What data type is optimal for a clustered index on a table published using transactional replication?

Question

What data type is optimal for a clustered index on a table published using transactional replication?

We have an application that stores data in a SQL server database. (We currently support SQL Server 2005 and higher). Our database has over 400 tables. Database structure is not perfect. The biggest problem is that we have many tables with GUIDs (NEWID ()) as the main CLUSTERED Keys. When I asked our chief database architect “why?”, He said, “this is because of replication.” Our database must support transactional replication. Initially, all primary keys were INT IDENTITY (1,1) CLUSTERED. But later, when it came to supporting replication, these fields were replaced with UNIQUEIDENTIFIER DEFAULT NEWID (). He said: "Otherwise, it was a replication nightmare." At that time, NEWSEQUENTIALID () was not supported in SQL 7/2000. So now we have tables with the following structure:

CREATE TABLE Table1( Table1_PID uniqueidentifier DEFAULT NEWID() NOT NULL, Field1 varchar(50) NULL, FieldN varchar(50) NULL, CONSTRAINT PK_Table1 PRIMARY KEY CLUSTERED (Table1_PID) ) GO CREATE TABLE Table2( Table2_PID uniqueidentifier DEFAULT NEWID() NOT NULL, Table1_PID uniqueidentifier NULL, Field1 varchar(50) NULL, FieldN varchar(50) NULL, CONSTRAINT PK_Table2 PRIMARY KEY CLUSTERED (Table2_PID), CONSTRAINT FK_Table2_Table1 FOREIGN KEY (Table1_PID) REFERENCES Table1 (Table1_PID) ) GO

All tables actually have many fields (up to 35) and up to 15 nonclustered indexes.

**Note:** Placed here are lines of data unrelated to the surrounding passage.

-- ==== Sys2Proof/Tests/Slice0.lean ====
section
/-! SUPPORT. The model's own tests: expected results are those of spec/95_test_vectors.md (named at each test) or are
read off the rules by hand. Each runs at most one step. At the end, for every statement with hypotheses, a state and
operands that meet all of them. -/

namespace Sys2Proof.Tests

open Sys2Proof Sys2Proof.Machine

/-! ### Helpers -/

/-- An initialised state with these registers and these inputs placed. -/
def st (prev : Code) (clr : Bool) (words : List InputWord) : State :=
  { prev := prev, clr := clr, initialised := true, stimulus := words.map .clock, cycle := 0 }

/-- The same before the first INIT. -/
def stRaw (prev : Code) (clr : Bool) (words : List InputWord) : State := { st prev clr words with initialised := false }

/-- The registers an outcome leads to, if it is a next state. -/
def registersOf : Host.Outcome State Fault Refusal → Option Registers
  | .next t => some t.registers
  | .fault _ => Option.none
  | .refused _ => Option.none

/-- The registers the coming step leads to, and the ports of GDD in it. -/
def stepAndPorts (s : State) : Option Registers × Option Ports := (registersOf (step s), s.ports)

/-- Whether an outcome is a next state. -/
def isNext : Host.Outcome State Fault Refusal → Bool
  | .next _ => true
  | .fault _ => false
  | .refused _ => false

/-- The reason of a refusal. -/
def refusal : Host.Outcome State Fault Refusal → Option Refusal
  | .next _ => Option.none
  | .fault _ => Option.none
  | .refused r => some r

/-! ### Well-formedness: each check refuses an ill-formed term (U3) -/

theorem test_wf_refuses_keysel_of_minus_eight : (Instr.keysel 0b1000#4).wellFormed = false := by decide
theorem test_wf_accepts_keysel_of_minus_seven : (Instr.keysel 0b1001#4).wellFormed = true := by decide

/-! ### Decoding: words written out from R63, R71 -/

-- CV = 1tc with t = 1, c = 1 (R63): bits 111.
theorem test_decode_init : decode [0b00000111#8, 0b00000110#8, 0#8] = .ok (.init true true ⟨false, true, true, false⟩) := by rfl
-- CV = 00c with c = 1.
theorem test_decode_hold : decode [0b00000001#8, 0b00000101#8, 0#8] = .ok (.hold true ⟨true, false, true, false⟩) := by rfl
-- CV = 011.
theorem test_decode_clear : decode [0b00000011#8, 0b00000011#8, 0#8] = .ok (.clear ⟨true, true, false, false⟩) := by rfl
-- CV = 010.
theorem test_decode_decode : decode [0b00000010#8, 0b00001110#8, 0#8] = .ok (.decode ⟨false, true, true, true⟩) := by rfl
-- ppppcccc: section 2.1's "mid values" word 0b01011011, prev 5, curr 11.
theorem test_decode_diff : decode [0b01011011#8, 0#8, 1#8] = .ok (.diff 5#4 11#4) := by rfl
-- dcba: d = pin4, a = pin1.
theorem test_decode_compose : decode [0b00001000#8, 0#8, 2#8] = .ok (.compose ⟨false, false, false, true⟩) := by rfl
theorem test_decode_graylut : decode [0b00000111#8, 0#8, 3#8] = .ok (.graylut 7#4) := by rfl
-- delta −7 is 0b1001 (R67).
theorem test_decode_keysel : decode [0b00001001#8, 0#8, 4#8] = .ok (.keysel 0b1001#4) := by rfl

-- The table's words, bit 0 lowest: INIT 0x4, HOLD 0x0, CLEAR 0x3, DECODE 0x2.
theorem test_table_words : (decodeTableWord 8 4).map mnemonicOf = some "INIT" ∧ (decodeTableWord 8 0).map mnemonicOf = some "HOLD"
    ∧ (decodeTableWord 8 3).map mnemonicOf = some "CLEAR" ∧ (decodeTableWord 8 2).map mnemonicOf = some "DECODE" := by decide

-- Each named rejection of the carrier is reached (log 5); KEYSEL of 0b1000 is U3.
theorem test_rejections :
    decode [0#8] = .error .length ∧ decode [8#8, 0#8, 0#8] = .error .controlHighBits
    ∧ decode [0#8, 16#8, 0#8] = .error .sampleHighBits ∧ decode [16#8, 0#8, 3#8] = .error .operandHighBits
    ∧ decode [0#8, 1#8, 1#8] = .error .strayOperand ∧ decode [0#8, 0#8, 5#8] = .error .noSuchBlock
    ∧ decode [8#8, 0#8, 4#8] = .error .keyselMinusEight := ⟨rfl, rfl, rfl, rfl, rfl, rfl, rfl⟩

/-! ### One step of each operation: rows of section 2.5 -/

-- Row 2: INIT 0b0000 with a key down.
theorem test_init_row2 : stepAndPorts (st 5 true [0b100000#6]) = (some ⟨10, false⟩, some ⟨.none, 10, 5⟩) := by decide
-- Row 3: rst and tick together, rst wins.
theorem test_init_row3 : stepAndPorts (st 9 false [0b110110#6]) = (some ⟨14, false⟩, some ⟨.none, 14, 5⟩) := by decide
-- Row 5: HOLD in KeyDown.
theorem test_hold_row5 : stepAndPorts (st 9 true [0b000011#6]) = (some ⟨9, true⟩, some ⟨.none, 8, -1⟩) := by decide
-- R192: HOLD before the first INIT.
theorem test_hold_before_init : refusal (step (stRaw 9 true [0b000011#6])) = some .beforeFirstInit := by decide
-- Row 6: CLEAR, pins ignored, PREV kept.
theorem test_clear_row6 : stepAndPorts (st 15 true [0b010011#6]) = (some ⟨15, false⟩, some ⟨.release, 8, -7⟩) := by decide
-- Row 11: DECODE, one step up across the wrap.
theorem test_decode_row11 : stepAndPorts (st 15 false [0b011111#6]) = (some ⟨0, true⟩, some ⟨.pressCw, 0, 1⟩) := by decide
-- Row 12: DECODE, distance 8.
theorem test_decode_row12 : stepAndPorts (st 0 false [0b010011#6]) = (some ⟨8, false⟩, some ⟨.none, 8, 0⟩) := by decide

/-! ### The functions: sections 2.1, 2.2, 2.4 -/

-- Section 2.1: raw = −13 gives +3; raw = +9 gives −7.
theorem test_diff_wraps : (diff 14 1).toInt = 3 ∧ (diff 0 9).toInt = -7 := by decide
-- Section 2.1: boundary +8 and −8 give 0.
theorem test_diff_boundary : diff 7 15 = 0#4 ∧ diff 12 4 = 0#4 := by decide
-- Section 2.2, row S = 7 (R110's example).
theorem test_compose_example : compose ⟨true, true, true, false⟩ = 7#4 := by decide
-- R111's examples.
theorem test_graylut_examples : graylut 15 = 0#4 ∧ graylut 7 = 15#4 ∧ graylut 0 = 10#4 := by decide
-- Section 2.4.
theorem test_keysel_examples : keysel 0b0011#4 = .pressCw ∧ keysel 0b1111#4 = .pressCcw ∧ keysel 0#4 = .none := by decide
theorem test_keysel_of_minus_eight_refused : refusal (exec (.keysel 0b1000#4) (st 0 false [])) = some .keyselMinusEight := by decide

/-! ### From reset: each row's table word, placed, runs as the first instruction -/

theorem test_placed_init : isNext (step (State.reset.withFetchWord 8 4)) = true := by decide
theorem test_placed_hold_clear_decode : isNext (step (State.reset.withFetchWord 8 0)) = true
    ∧ isNext (step (State.reset.withFetchWord 8 3)) = true ∧ isNext (step (State.reset.withFetchWord 8 2)) = true := by decide
-- With the block byte given, the function rows: DIFF(14, 1), COMPOSE, GRAYLUT(0), KEYSEL(−1).
theorem test_placed_functions : isNext (step (State.reset.withFetchWord 24 0x0100E1)) = true
    ∧ isNext (step (State.reset.withFetchWord 24 0x020007)) = true ∧ isNext (step (State.reset.withFetchWord 24 0x030000)) = true
    ∧ isNext (step (State.reset.withFetchWord 24 0x04000F)) = true := by decide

I know that a GUID that is not sequential - like the one that has values generated on the client (using .NET) OR generated by the NEWID () SQL function (as in our case), is a terribly poor choice of a clustered index of two reasons:

fragmentation
the size

I also know that a GOOD clustering key is as follows:

unique,
narrow
static
constantly growing
nonzero
and fixed width

For more on the reasons for this, watch the following great video: http://technet.microsoft.com/en-us/sqlserver/gg508879.aspx .

So, INT IDENTITY is really the best choice. BIGINT IDENTITY is also good, but as a general rule, an INT with 2 + billion rows should be sufficient for the vast majority of tables.

When our customers began to suffer from fragmentation, it was decided to make primary keys non-group. As a result, these tables were left without a clustered index. In other words, these tables have been converted to HEAPS. I personally don't like this solution because I'm sure heap tables are not part of a good database design. Please check this SQL Server Best Practices article: http://technet.microsoft.com/en-us/library/cc917672.aspx .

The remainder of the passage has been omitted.